Submitting workflows to the cloud using the CLC Server Command Line Tools
Submitting workflows to the cloud
Workflows installed on a CLC Genomics Server can be submitted to run in the cloud using the CLC Server Command Line Tools. Information about this is provided in the CLC Server Command Line Tools manual
The manual page linked above focuses on submitting jobs for execution on a CLC Genomics Server, but most of the information also applies to workflows submitted for execution on the cloud. The remainder of this section provides cloud-specific details.
Specifying a cloud preset
The cloud preset to use must be specified when submitting workflows to run on the cloud. The name of the cloud preset should be supplied as the value for the -L option.
To see the list of cloud presets available, run the clcserver command with no arguments or with an incomplete set of arguments.
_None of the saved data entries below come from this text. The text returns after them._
/-! ### Meanings -/

/-- `AUTO_CONFIRM_TIMEOUT` -/
def execAutoConfirmTimeout (stepsFail revokeFail : Nat) (s : State) : Host.Outcome State Fault Refusal :=
  .next (s.doAutoConfirmTimeout stepsFail revokeFail)

/-- `SVC_HELLO`, sent to the device's S0 address or to broadcast. -/
def execSvcHello (nonce : List Byte) (_broadcast : Bool) (s : State) : Host.Outcome State Fault Refusal := .next (s.doSvcHello nonce)

/-- `SVC_PROOF` -/
def execSvcProof (session : Nat) (body : List Byte) (s : State) : Host.Outcome State Fault Refusal :=
  .next (s.doSvcProof session body)

/-- `SVC_DATA` -/
def execSvcData (session seq : Nat) (encrypted : Bool) (body tag : List Byte) (s : State) : Host.Outcome State Fault Refusal :=
  .next (s.doSvcData session seq encrypted body tag)

/-- `SVC_COMMAND` -/
def execSvcCommand (session seq : Nat) (body tag : List Byte) (s : State) : Host.Outcome State Fault Refusal :=
  .next (s.doSvcCommand session seq body tag)

/-- `SVC_CLOSE` -/
def execSvcClose (session seq : Nat) (tag : List Byte) (s : State) : Host.Outcome State Fault Refusal :=
  .next (s.doSvcClose session seq tag)

/-- `SVC_SESSION_TIMEOUT` -/
def execSvcSessionTimeout (s : State) : Host.Outcome State Fault Refusal := .next s.doSvcSessionTimeout

/-- `SVC_LOCKOUT_END` -/
def execSvcLockoutEnd (s : State) : Host.Outcome State Fault Refusal := .next s.doSvcLockoutEnd

/-- `UPD_SESSION_OPEN`; `flashOk`: the sector erase succeeds. -/
def execUpdSessionOpen (host queue : Nat) (flashOk : Bool) (s : State) : Host.Outcome State Fault Refusal :=
  .next (s.runCmd host queue 0x0C00 (State.updSessionOpen flashOk))

/-- `UPD_BLOCK` -/
def execUpdBlock (host queue : Nat) (flashOk : Bool) (s : State) : Host.Outcome State Fault Refusal :=
  .next (s.runCmd host queue 0x0C01 (State.updBlock flashOk))

/-- `UPD_VERIFY` -/
def execUpdVerify (host queue : Nat) (s : State) : Host.Outcome State Fault Refusal :=
  .next (s.runCmd host queue 0x0C02 State.updVerify)

/-- `UPD_ACTIVATE` -/
def execUpdActivate (host queue stepsFail revokeFail : Nat) (s : State) : Host.Outcome State Fault Refusal :=
  .next (s.runCmd host queue 0x0C03 (State.updActivate stepsFail revokeFail)).restartIfDue

end Sys2Proof.Machine
end

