-- ==== Sys2Proof/Machine/Dispatch.lean ====
section
/-! DEFINITION.
The dispatch: one arm for each row of the opcode table. -/

namespace Sys2Proof.Machine
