/-- A wake source that is armed wakes the device, selective wake decodes and idles, and sleep entry takes the
target (14_sleep_wake.md, R473, R476 to R482, R486; 01_architecture.md, R17; 11_security.md, R414). Completion
of WAKE_PIN, CAN_WAKE_PATTERN, SELECTIVE_WAKE_FRAME, LIN_WAKE, SW_DECODE_ERROR and WAKE_TIMER: an armed source
starts KINDLE from sleep and records its reason, its index and the state; while the minimum off time or VBAT
holds the start back it waits; in KINDLE it adds its bit, and after the commit point it is latched. A source
that is not armed does nothing. Completion of SW_OSCILLATOR_START and SW_IDLE_TIMEOUT: selective wake's
oscillator starts with an edge of an armed channel and stops when idle; an FD or XL frame only shows activity,
decode errors are counted up and good frames down, and the source fires at the limit. Completion of
SLEEP_ENTRY: sleep entry ends in the target, the warm image carrying the key slots into BANKED alone, and in
EMBER where it cannot be kept. Completion of RESIDENT_VERIFY_DONE and DIE_LINK_FAILURE: a resident part that
does not verify is lost with the handles that were not in force, and a die-link failure is counted. -/
def Obligations.WakeAndSleep : Prop :=
  ∀ (s : State),
    (∀ i b src rising f,
      (i = .wakePin src rising ∧ b = 1 ∧ src < 8 ∧ bit (le s.pwr.pins (4 * src) 1) 0 = true ∧
        bit (le s.pwr.pins (4 * src) 1) (if rising then 1 else 2) = true) ∨
      (i = .canWakePattern src ∧ b = 2 ∧ src < 64 ∧ bit s.pwr.wup src = true) ∨
      (i = .selectiveWakeFrame src f ∧ b = 3 ∧ s.swDecodes src = true ∧ f.format ≠ .fd ∧ f.format ≠ .xl ∧
        (s.pwr.wakeFilters.any fun x => State.wakeHits x src f) = true) ∨
      (∃ ch, i = .linWake ch ∧ b = 4 ∧ src = 64 + ch ∧ ch < 32 ∧ bit s.pwr.linWake ch = true) ∨
      (i = .swDecodeError src true ∧ b = 6 ∧ s.swDecodes src = true ∧ s.pwr.fecLimit ≤ agetD s.pwr.fec src 0 + 1) ∨
      (i = .wakeTimer ∧ b = 5 ∧ src = 0 ∧ s.pwr.timerS ≠ 0 ∧ s.swState = true) →
      (∀ b0 src0, s.lateHeld = some (b0, src0) → ∃ t, exec i s = .next t ∧ t.pwr.wakeWaits = true ∧ t.pwr.state = s.pwr.state ∧
        t.rget Reg.pwrWakeReason = BitVec.ofNat 32 s.pwr.lateLatch ||| BitVec.ofNat 32 (2 ^ b) ∧
        t.rget Reg.pwrWakeFirst = BitVec.ofNat 32 (b0 + 2 ^ 8 * src0 + 2 ^ 16 * State.pwrCode s.pwr.state)) ∧
      (s.sleeping = true → s.pwr.wakeWaits = false → s.lateHeld = none →
        ∃ t, exec i s = .next t ∧ t.rget Reg.pwrWakeReason = BitVec.ofNat 32 (2 ^ b) ∧
          t.rget Reg.pwrWakeFirst = BitVec.ofNat 32 (b + 2 ^ 8 * src + 2 ^ 16 * State.pwrCode s.pwr.state) ∧
          (s.pwr.minOff = false → s.pwr.vbatLow = false → t.pwr.state = .kindle ∧ t.pwr.pwrEn = true ∧ t.pwr.pwrGood = false ∧
            t.pwr.warm = (s.pwr.state == .banked)) ∧
          ((s.pwr.minOff = true ∨ s.pwr.vbatLow = true) → t.pwr.state = s.pwr.state ∧ t.pwr.wakeWaits = true)) ∧
      (s.pwr.state = .kindle → exec i s = .next (s.reasonAdd b)) ∧
      (s.pwr.state = .run → s.nm.state = .committed → exec i s = .next (s.latch (some b) src))) ∧
    (∀ pin rising, (8 ≤ pin ∨ bit (le s.pwr.pins (4 * pin) 1) 0 = false) → exec (.wakePin pin rising) s = .next s) ∧
    (∀ ch, bit s.pwr.wup ch = false → exec (.canWakePattern ch) s = .next s) ∧
    (∀ ch, bit s.pwr.linWake ch = false → exec (.linWake ch) s = .next s) ∧
    (s.pwr.timerS = 0 → exec .wakeTimer s = .next s) ∧
    (∀ ch, ch < 64 → bit s.pwr.sw ch = true → s.swState = true →
      exec (.swOscillatorStart ch) s = .next (s.pwrMod fun p => { p with
        oscOn := true, swAt := s.clk, decoding := ch :: p.decoding.filter (· ≠ ch) })) ∧
    (∀ ch, s.swDecodes ch = false → (∀ f, exec (.selectiveWakeFrame ch f) s = .next s) ∧ ∀ e, exec (.swDecodeError ch e) s = .next s) ∧
    (∀ ch f, s.swDecodes ch = true → (f.format = .fd ∨ f.format = .xl) →
      exec (.selectiveWakeFrame ch f) s = .next (s.pwrMod fun p => { p with swAt := s.clk })) ∧
    (∀ ch e, s.swDecodes ch = true → (e = true → agetD s.pwr.fec ch 0 + 1 < s.pwr.fecLimit) →
      ∃ t, exec (.swDecodeError ch e) s = .next t ∧ Only Group.pwr s t ∧ t.pwr.swAt = s.clk ∧
        agetD t.pwr.fec ch 0 = (if e then agetD s.pwr.fec ch 0 + 1 else agetD s.pwr.fec ch 0 - 1)) ∧
    (s.swState = true → s.pwr.oscOn = true →
      ∃ t, exec .swIdleTimeout s = .next t ∧ t.pwr.oscOn = false ∧ t.pwr.decoding = [] ∧ Only (Group.clk ||| Group.pwr) s t ∧
        s.pwr.swAt + 1000000 * s.pwr.swIdle ≤ t.clk) ∧
    (∀ restore resident, s.nm.state = .committed → s.nmRuns = true → s.emberDown = false →
      ∃ t, exec (.sleepEntry restore resident) s = .next t ∧ t.pwr.pwrEn = false ∧ t.pwr.minOff = true ∧ t.pwr.fwReady = false ∧
        t.pwr.released = false ∧ t.nm.state = .busSleep ∧ t.key.root = none ∧
        ((s.pwr.target = .ember ∨ s.pwr.target = .dormant) → t.pwr.state = s.pwr.target ∧ t.key.slots = [] ∧ t.pwr.demoted = false) ∧
        (s.pwr.target = .banked → restore ≤ 64 → s.quenched Dom.memory = false → t.pwr.state = .banked ∧ t.key.slots = s.key.slots ∧
          t.key.sealNonce ≠ none ∧ t.pwr.demoted = false) ∧
        (s.pwr.target = .banked → (64 < restore ∨ s.quenched Dom.memory = true) → t.pwr.state = .ember ∧ t.key.slots = [] ∧
          t.pwr.demoted = true)) ∧
    (∀ ok, s.mbx.residentWait = true →
      (ok = true → exec (.residentVerifyDone ok) s = .next (s.setMbx { s.mbx with residentWait := false })) ∧
      (ok = false → ∃ t, exec (.residentVerifyDone ok) s = .next t ∧ t.mbx.residentWait = false ∧ t.mbx.dram = [] ∧ t.mbx.bodies = [] ∧
        ∀ x ∈ t.cal.handles, x.2.state = .active ∨ x.2.state = .draining)) ∧
    ((s.pwr.state = .kindle ∨ s.pwr.state = .run) →
      ∃ t, exec .dieLinkFailure s = .next t ∧ t.pwr.dieLinkFailed = true ∧ t.pwr.dieLinkCount = s.pwr.dieLinkCount + 1)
Information about configuring cloud presets on a CLC Server is in Configuring cloud presets.
Specifying input data for analyses
CLC format data in CLC Server File System Locations or in remote locations accessible via http, https, or S3 URL can be provided as inputs to workflows4.1.
Data in other formats can be supplied as input by using on-the-fly import. For example, using on-the-fly import, FASTQ sequence files would be imported as the first step in the workflow, avoiding the need for running a specific import command before running the workflow.
See also the general information about input data for cloud analyses and the information about providing input data to analyses using the CLC Server Command Line Tools.
Specifying where results should be saved
Results generated using workflows run on the cloud are saved to AWS S3. The location to save results to is specified using an S3 URL as the value for the relevant parameter.
See also the general information about specifying where results should be saved when using the CLC Server Command Line Tools.
Accessing AWS CloudWatch logs via the command line
The CLC Server Command Line Tools command -A cgc_read_aws_logs supports the retrieval of AWS CloudWatch logs for jobs run on a CLC Genomics Cloud.
The messages returned from jobs run on the cloud include the information needed to access the AWS CloudWatch log for that job. The AWS CloudWatch information retrieved is the same as that returned when the "Execution Log" is opened in the CLC Workbench, either via the Processes tab or via options under the Remote Files tab, as described in Accessing results from the Processes tab.
Footnotes
- ... workflows4.1
- Support for http, https and S3 URLs for directly specifying files in remote locations, i.e. not needing to specify the location as a clccloudfile, was introduced in CLC Genomics Server 23.0.3 and Cloud Server Plugin 23.0.1, as was the ability to supply CLC format files in remote locations directly as input, without needing to use on-the-fly import.